Clean house like June Cleaver on speed (paying special attention to food), dust every crevice with d-earth and/or boric acid (the two can complement each other), try to find the colony (you can do this with a stethoscope and LOTS of patience) and dust the little bastards with d-earth at every opportunity.

Look for the wood rot. If the landlord doesn't act immediately, try to contact the owner of the building: it is in their best interest to get this taken care of yesterday. These things are evil incarnate.
posted by Shepherd at 7:17 AM on June 3, 2008 [1 favorite]

They like water and rotting wood. They're on the move looking for nesting sites right now. Carpenter ants can really damage buildings, so your landlord should take action. Meanwhile, those ant traps really help, though there are several varieties, and I don't know which poison comes out on top in the toxicity vs. effectiveness battle. After reading through the ant questions on askMe, I used Terro on a huge outdoor ant mound. Quite successful, though the little guys are back this year.
posted by theora55 at 7:37 AM on June 3, 2008

Just so you know, those freaky centipede things? They eat carpenter ants. That's the one reason we let them stay alive in our place and we have way less problems with the ants than our landlords do upstairs.
posted by JonahBlack at 7:45 AM on June 3, 2008

I had carpenter ants, nasty little bugs. You can watch one and follow it back to where it is coming in, usually a hole in the floor or wall that they carve themselves. Terro is an awesome ant killer, but you can't let it run out or the ants won't get the poison. It is basically a borax/melon liquid they LOVE to snack on. The liquid traps aren't any good, ants will just haul in sticks to build rafts to get across the mysteries lake of food. Also, tell your landlord, these things are just as destructive as termites and may require an exterminator and inspection.
Good luck!
posted by idiotfactory at 9:26 AM on June 3, 2008

First of all, killing ants is a common practice:

But I know from experience that exterminators are really the quickest, most effective, best way to KILL THEM ALL.

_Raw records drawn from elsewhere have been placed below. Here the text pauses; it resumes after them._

-- ==== Sys2Proof/Machine/State.lean ====
section
/-! DEFINITION. The state of SACD-CORE as plain data (10_state.md), its value right after reset (70_reset_and_hazards.md
R701), and the reasons a step can stop. -/

namespace Sys2Proof.Machine

/-! ## The named sets of values -/

/-- The session state `sess` (10_state.md R50). -/
inductive Sess where
  | closed | opened | track | drained
  deriving DecidableEq, Repr

/-- The frame type tag (30_encoding.md R147). -/
inductive FrameType where
  | dsd | dst | invalid
  deriving DecidableEq, Repr

/-- `dstate`, the state of a slot's frame decoder (10_state.md R62, 43_dst_residual.md R313). -/
inductive DState where
  | idle | readHeader | readFilterTables | readPtables | decodeResiduals | reconstruct | done | failed
  deriving DecidableEq, Repr

/-- `slot_state` (10_state.md R63). -/
inductive SlotState where
  | free | busy | done
  deriving DecidableEq, Repr

/-- `fx_kind` (10_state.md R70). -/
inductive FxKind where
  | none | sector | dsdiff | dsf
  deriving DecidableEq, Repr

/-- The exception codes of 60_exceptions.md R601; `ok` is the absence of one. -/
inductive Exc where
  | ok | eIllegal | eOperand | eState | eOrder
  | outOfData | frameDecodeError | badRead | bufferOverflow
  | unsupportedFormat | corruptContainer
  deriving DecidableEq, Repr

/-- The sub-causes of a `FrameDecodeError` (60_exceptions.md R605); `none` is the value 0 of `slot_cause`. -/
inductive Cause where
  | none | stuffing | segCount | segResolution | segLength | tableNumber | tableCount | mapMismatch
  | riceMethod | riceOrder | coefRange | ptableRange | acFirstBit | acTermination | outOfData | bitBudget
  | bufferOverflow | frameSize
  deriving DecidableEq, Repr

/-! ## A decode slot (10_state.md R60 to R63) -/

/-- A segmentation (10_state.md R62, 42_dst_header.md R252): the resolution in bytes and, for each channel, the
explicit segment lengths; `nsegs[ch]` is one more than their number. -/
structure Segmentation where
  resolution : Nat
  seglen : List (List Nat)
  deriving DecidableEq, Repr

/-- The BitReader of a slot (10_state.md R60). `inbuf` lists the bytes from index 0; a byte past the list is one that
nothing has written. -/
structure BitReader where
  inbuf : List Byte
  totalBits : Nat
  pos : Nat
  brErr : Bool
  deriving DecidableEq, Repr

/-- The arithmetic decoder of a slot (10_state.md R61). -/
structure ArithDec where
  a : Word
  c : Word
  cbptr : Nat
  acBase : Nat
  acLen : Nat
  acInit : Bool
  deriving DecidableEq, Repr

/-- The frame decoder of a slot (10_state.md R62). A filter is its list of coefficients (so `predorder` is the list's
length), a Ptable its list of entries (`ptablelen` is the length), a predictor history the list of its taps, most
recent first, `true` for the value +1. -/
structure FrameDec where
  dstate : DState
  fseg : Segmentation
  pseg : Segmentation
  ftab : List (List Nat)
  ptab : List (List Nat)
  nfilters : Nat
  nptables : Nat
  halfprob : List Bool
  coef : List (List Int)
  pone : List (List Int)
  hist : List (List Bool)
  bitnr : Nat
  chnr : Nat
  nbitsDecoded : Nat
  deriving DecidableEq, Repr

/-- A decode slot: its BitReader, arithmetic decoder, frame decoder and bookkeeping (10_state.md R60 to R63). -/
structure Slot where
  slotState : SlotState
  slotSeq : Word
  slotKind : FrameType
  slotStatus : Exc
  slotCause : Cause
  outSize : Nat
  br : BitReader
  ac : ArithDec
  fd : FrameDec
  outbuf : List Byte
  deriving DecidableEq, Repr

/-! ## The pool and its ring (10_state.md R64, R66) -/

/-- The pool's channel count and frame size, and the ring. -/
structure Pool where
  dstCh : Nat
  dstFb : Nat
  head : Nat
  tail : Nat
  ringCount : Nat
  submitSeq : Word
  collectSeq : Word
  draining : Bool
  deriving DecidableEq, Repr

/-! ## The frame extractor (10_state.md R70 to R73) -/

/-- One area of a disc (10_state.md R73). -/
structure Area where
  tocLsn : Nat
  tocSize : Nat
  tracks : Nat
  ch : Nat
  fmt : Nat
  rate : Nat
  trlLsn : Nat
  deriving DecidableEq, Repr

/-- A packet descriptor of an audio sector (10_state.md R73, 47_fx_sector.md R510). -/
structure Packet where
  frameStart : Bool
  dataType : Nat
  length : Nat
  deriving DecidableEq, Repr

/-- The DSF reader's state (10_state.md R71). -/
structure Dsf where
  blockSize : Nat
  lsb : Bool
  sampleCount : Nat
  chtype : Nat
  blockbuf : List Byte
  pos : Nat
  blkGroup : Nat
  blkValid : Bool
  blkBad : Bool
  deriving DecidableEq, Repr

/-- The DSDIFF reader's state (10_state.md R72). -/
structure Dff where
  dstiOff : Nat
  dstiCount : Nat
  frameBytes : Nat
  frteCount : Nat
  deriving DecidableEq, Repr

/-- The disc-sector reader's state (10_state.md R73). -/
structure Sec where
  psn : Bool
  area1 : Area
  area2 : Area
  trackStartLsn : Nat
  trackLenLsn : Nat
  curLsn : Nat
  secbuf : List Byte
  pktCount : Nat
  fiCount : Nat
  secDst : Bool
  pkt : List Packet
  pktIdx : Nat
  bufOff : Nat
  asmBuf : List Byte
  asmSize : Nat
  asmStarted : Bool
  asmDst : Bool
  deriving DecidableEq, Repr

/-- The frame extractor: the common fields of 10_state.md R70 and the three readers. -/
structure Fx where
  kind : FxKind
  ch : Nat
  rate : Nat
  dst : Bool
  frameIndex : Nat
  frameTotal : Nat
  eot : Bool
  badReads : Word
  cursor : Nat
  dataStart : Nat
  dataEnd : Nat
  trackCount : Nat
  curTrack : Nat
  curArea : Nat
  trackSelected : Bool
  dsf : Dsf
  dff : Dff
  sec : Sec
  deriving DecidableEq, Repr

/-! ## The converter (10_state.md R80 to R86) -/

/-- A non-negative rational, held exactly (10_state.md R84). -/
structure Frac where
  num : Nat
  den : Nat
  deriving DecidableEq, Repr

/-- The converter. `hist` holds, for each channel, the input samples since `PC_INIT`, newest first, `true` for +1.0
and `false` for −1.0 (R82). -/
structure Pc where
  ch : Nat
  t : Nat
  d : Nat
  u : Nat
  resample : Bool
  k : Nat
  spf : Nat
  h : List F64
  hist : List (List Bool)
  rxCount : Nat
  outCount : Nat
  lcg : Word
  delay : Frac
  delayClamped : Frac
  pcmOutDelta : Nat
  fadeLen : Nat
  convertCalled : Bool
  pcmBuf : List F32
  pcmN : Nat
  deriving DecidableEq, Repr

/-! ## The ports (30_encoding.md R140) -/

/-- A response record (30_encoding.md R144). -/
structure Response where
  status : BitVec 8
  value : Value
  deriving DecidableEq, Repr

/-- How the medium answers one `MediumRead` (20_memory.md R106; 93_implementation_defined.md U5): with its own bytes,
or with the bytes given here, of which the first `n` count. -/
inductive MediumAnswer where
  | faithful
  | bytes (bs : List Byte)
  deriving DecidableEq, Repr

/-! ## The state -/

/-- The state of SACD-CORE. The fields from `cmd` on are the ports and the model's own bookkeeping of the outside
(assumption log 6, 7, 8, 11, 13). -/
structure State where
  sess : Sess
  ch : Nat
  dsdRate : Nat
  k : Nat
  pcmRate : Nat
  errCount : Word
  warnThreshold : BitVec 16
  slotSel : Nat
  ditherDepth : Nat
  ditherSeedLo : BitVec 16
  ditherSeedHi : BitVec 16
  silence : Byte
  lastError : Word
  stuck : Bool
  slots : List Slot
  pool : Pool
  fx : Fx
  pc : Pc
  cmd : List Word
  din : List Byte
  dout : List Byte
  rsp : List Response
  rst : Bool
  medium : List Host.Cell
  mediumSize : BitVec 64
  answers : List MediumAnswer
  held : Option Instr
  turns : List Nat
  deriving DecidableEq, Repr

/-! ## Reset (70_reset_and_hazards.md R701) -/

/-- An empty segmentation (R701: unspecified, rebuilt before use; assumption log 5). -/
def Segmentation.reset : Segmentation := { resolution := 0, seglen := [] }

/-- The frame decoder after reset: `Idle`, everything else 0 or empty (10_state.md R62). -/
def FrameDec.reset : FrameDec :=
  { dstate := .idle, fseg := .reset, pseg := .reset, ftab := [], ptab := [], nfilters := 0, nptables := 0,
    halfprob := [], coef := [], pone := [], hist := [], bitnr := 0, chnr := 0, nbitsDecoded := 0 }

/-- A slot after reset (10_state.md R60 to R63, R95). -/
def Slot.reset : Slot :=
  { slotState := .free, slotSeq := 0, slotKind := .dsd, slotStatus := .ok, slotCause := .none, outSize := 0,
    br := { inbuf := [], totalBits := 0, pos := 0, brErr := false },
    ac := { a := 0, c := 0, cbptr := 0, acBase := 0, acLen := 0, acInit := true },
    fd := .reset, outbuf := [] }

/-- The pool after reset (10_state.md R64, R66). -/
def Pool.reset : Pool :=
  { dstCh := 0, dstFb := Config.dstFbReset, head := 0, tail := 0, ringCount := 0, submitSeq := 0, collectSeq := 0,
    draining := false }

/-- An area that is absent (10_state.md R73). -/
def Area.reset : Area := { tocLsn := 0, tocSize := 0, tracks := 0, ch := 0, fmt := 0, rate := 0, trlLsn := 0 }

/-- The extractor after reset (10_state.md R70 to R73). -/
def Fx.reset : Fx :=
  { kind := .none, ch := 0, rate := 0, dst := false, frameIndex := 0, frameTotal := 0, eot := false, badReads := 0,
    cursor := 0, dataStart := 0, dataEnd := 0, trackCount := 0, curTrack := 0, curArea := 0, trackSelected := false,
    dsf := { blockSize := 0, lsb := false, sampleCount := 0, chtype := 0, blockbuf := [], pos := 0, blkGroup := 0,
             blkValid := false, blkBad := false },
    dff := { dstiOff := 0, dstiCount := 0, frameBytes := 0, frteCount := 0 },
    sec := { psn := false, area1 := .reset, area2 := .reset, trackStartLsn := 0, trackLenLsn := 0, curLsn := 0,
             secbuf := [], pktCount := 0, fiCount := 0, secDst := false, pkt := [], pktIdx := 0, bufOff := 0,
             asmBuf := [], asmSize := 0, asmStarted := false, asmDst := false } }

/-- The rational 0. -/
def Frac.zero : Frac := { num := 0, den := 1 }

/-- The converter after reset (10_state.md R80 to R86). -/
def Pc.reset : Pc :=
  { ch := 0, t := 0, d := 0, u := 0, resample := false, k := 0, spf := 0, h := [], hist := [], rxCount := 0,
    outCount := 0, lcg := 0, delay := .zero, delayClamped := .zero, pcmOutDelta := 0, fadeLen := 0,
    convertCalled := false, pcmBuf := [], pcmN := 0 }

/-- The machine right after reset (70_reset_and_hazards.md R700, R701): no command queued, no medium presented. -/
def State.reset : State :=
  { sess := .closed, ch := 0, dsdRate := 0, k := 0, pcmRate := 0, errCount := 0,
    warnThreshold := Config.warnThresholdReset, slotSel := 0, ditherDepth := Config.ditherDepthReset,
    ditherSeedLo := Config.ditherSeed.setWidth 16, ditherSeedHi := (Config.ditherSeed >>> 16).setWidth 16,
    silence := Config.silenceReset, lastError := 0, stuck := false,
    slots := [], pool := .reset, fx := .reset, pc := .reset,
    cmd := [], din := [], dout := [], rsp := [], rst := false, medium := [], mediumSize := 0, answers := [],
    held := none, turns := [] }

/-! ## How a step can stop -/

/-- The faults of the model. The block itself has none: its exceptions end a command with a status (60_exceptions.md
R613) and are next states here. -/
inductive Fault where
  /-- Raised by `AC_DECODE` when the interval `A` becomes 0, so that "the loop would not end" (41_arith_decoder.md
  R223). No run from reset reaches it (`A` is at least 8 after a decode). Safe: the hardware would hang. -/
  | renormalisationDiverges
  deriving DecidableEq, Repr

/-- The refusals of the model. -/
inductive Refusal where
  /-- Raised by `exec` for an instruction that has no meaning yet; `mnemonic` is its row of the opcode table. Safe. -/
  | notModelled (mnemonic : String)
  deriving DecidableEq, Repr

end Sys2Proof.Machine
end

I researched killing ants really extensively one night and settled on buying Viktor's poison-free mint ant killer for my infestations of those small, indestructible ants. This spray really does work but the toothpaste smell makes my girlfriend complain too much for it to be worth using in my own house.

Things that did not work for me:

cayenne pepper
regular pepper
washing away their scent trails
using ant hotels from Home Depot, many different brands

The only other thing I've found that worked is a little ant hotel that an exterminator gave me. It's got brown paste inside it and it's clear. No label of any kind. Works like nothing else. They feasted on it like crazy for a week and then they never came back. Didn't ever have ants again in that house but unfortunately it was a rental as was the exterminator and I never got a chance to ask him what brand/formula that was.